191. Number of bits 1, power of 231. 2, 190. Reverse binary, 371. Sum of two integers
136. A number that appears only once
Given an array of non-empty integers, each element appears twice except for one element. Find the element that appears only once.
Description:
Your algorithm should have linear time complexity. Can you do it without using extra space?
Example 1:
Input: [2,2,1] output: 1Copy the codeExample 2:
Input: [4,1,2, 2] Output: 4Copy the codeSolution 1: violence
- For each number, look through the array to see if there are any identical elements
- The complexity of the
- Time: O (n ^ 2)
- Space: the O (1)
public int singleNumber(int[] nums) {
for (int i = 0; i < nums.length; i++) {
boolean flag = true;
for (int j = 0; j < nums.length; j++) {
if(nums[i] == nums[j] && i ! = j) { flag =false;
continue; }}if (flag) return nums[i];
}
return nums[0];
}
Copy the codeSolution 2: Space for time (Set)

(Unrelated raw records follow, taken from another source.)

/-- R137, R139 (empty windows: the spec's choice D16): the length check passes for every window with a sample, and fails
exactly for an empty window with a pass and a rate of 2 or more. -/
def Obligations.LengthCheckFailsOnlyWhenEmpty : Prop :=
  ∀ (x : List (Cx ℤ)) (rate order : Nat), 1 ≤ rate →
    (x ≠ [] → (cascade rate order (hold x rate)).length = (x.length + order) * rate - order) ∧
    ((cascade rate order (hold x rate)).length ≠ (x.length + order) * rate - order ↔
      x = [] ∧ 1 ≤ order ∧ 2 ≤ rate)

/-- R140: order 1 is linear interpolation: a ramp from the previous sample to each sample, from 0 before the first and back
to 0 after the last, real and imaginary parts apart. -/
def Obligations.OrderOneIsLinearInterpolation : Prop :=
  ∀ (x : List (Cx ℤ)) (rate k r : Nat), 1 ≤ rate → r < rate →
    (k < x.length →
      (cascade rate 1 (hold x rate))[k * rate + r]? = some
        ⟨((r : ℤ) + 1) * (x.getD k ⟨0, 0⟩).re +
            ((rate : ℤ) - 1 - r) * (if k = 0 then 0 else (x.getD (k - 1) ⟨0, 0⟩).re),
         ((r : ℤ) + 1) * (x.getD k ⟨0, 0⟩).im +
            ((rate : ℤ) - 1 - r) * (if k = 0 then 0 else (x.getD (k - 1) ⟨0, 0⟩).im)⟩) ∧
    (x ≠ [] → r + 1 < rate →
      (cascade rate 1 (hold x rate))[x.length * rate + r]? = some
        ⟨((rate : ℤ) - 1 - r) * (x.getD (x.length - 1) ⟨0, 0⟩).re,
         ((rate : ℤ) - 1 - r) * (x.getD (x.length - 1) ⟨0, 0⟩).im⟩)

/-- R141: each pass multiplies the largest magnitude by at most `rate`: for samples of 16 signed bits, every part of the
cascade lies between `-2^15 * rate^order` and `(2^15 - 1) * rate^order`. -/
def Obligations.CascadeStaysWithinGain : Prop :=
  ∀ (words : List Word) (rate order : Nat), 1 ≤ rate →
    ∀ y ∈ cascade rate order (hold (words.map sampleOf) rate),
      (-2 ^ 15 * (rate : ℤ) ^ order ≤ y.re ∧ y.re ≤ (2 ^ 15 - 1) * (rate : ℤ) ^ order) ∧
      (-2 ^ 15 * (rate : ℤ) ^ order ≤ y.im ∧ y.im ≤ (2 ^ 15 - 1) * (rate : ℤ) ^ order)

/-! The phase accumulator -/

/-- R162, R163 (add before output: the spec's choice D9): the accumulator gives `n` phases, and phase `j` is
`(p << 16) + f * (st + j)` mod `2^32`. -/
def Obligations.PhaseClosedForm : Prop :=
  ∀ (o : Osc) (st : Int) (n : Nat),
    (phases o.freq (phaseInit o st) n).length = n ∧
    ∀ j, j < n → (phases o.freq (phaseInit o st) n)[j]? =
      some (BitVec.ofInt 32 ((o.phaseOffset.toNat : Int) * 2 ^ 16 + o.freq.toInt * (st + j)))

- A double loop is used to determine whether there are duplicate elements. Can we reduce the time complexity by introducing a container? Yes, that’s a good place to use Set. Add all elements to the set in turn and determine if any are duplicated. What about the non-repeating elements? The sum of all elements and uniqueSum of all non-repeating elements =2* uniquesum-sum.
- Complexity:
- Time: O(n), just go through it once
- Space: O(n), to introduce a set to hold all data
public int singleNumber(int[] nums) {
Set<Integer> set = new HashSet<>();
int sum = 0, uniqueSum = 0;
for (int i = 0; i < nums.length; i++) {
// set.add (), returns Boolean (Whether the current element was added successfully (does not exist))
if (set.add(nums[i])) uniqueSum += nums[i];
sum += nums[i];
}
// All numbers except one appear twice
// So the unique number = 2 * occurs once the sum of digits - currently all digits sum
return 2 * uniqueSum - sum;
}
Copy the codeSolution 3: Bit operation (xOR)
- Any number or itself equals 0
- The complexity of the
- Time: O (n)
- Space: the O (1)
// Time: O (n), Space: O (1)
public int singleNumber(int[] nums) {
int res = 0;
// 1.a ^ a = 0
// 2. Commutative law =====> The result of all xOR numbers is unique
for (int i = 0; i < nums.length; i++) res ^= nums[i];
return res;
}
Copy the code268. Missing numbers (¹)
Given a field containing 0, 1, 2… , the sequence of n numbers in n, find 0.. The number in n that does not appear in the sequence.
Example 1:
Input: [3,0,1] output: 2Copy the codeExample 2:
Input: [9,6,4,2,3,5,7,0,1] output: 8Copy the codeNote: Your algorithm should have linear time complexity. Can you just do it using extra constant space?
Solution 1: Violence
- Nums [I] = nums[I]
- The complexity of the
- Time: O (n)
- Space: O (1)
public int missingNumber(int[] nums) {
Arrays.sort(nums);
for (int i = 0; i < nums.length; i++)
if(nums[i] ! = i)return i;
return nums.length;
}
Copy the codeSolution 2: Bit operation (xOR)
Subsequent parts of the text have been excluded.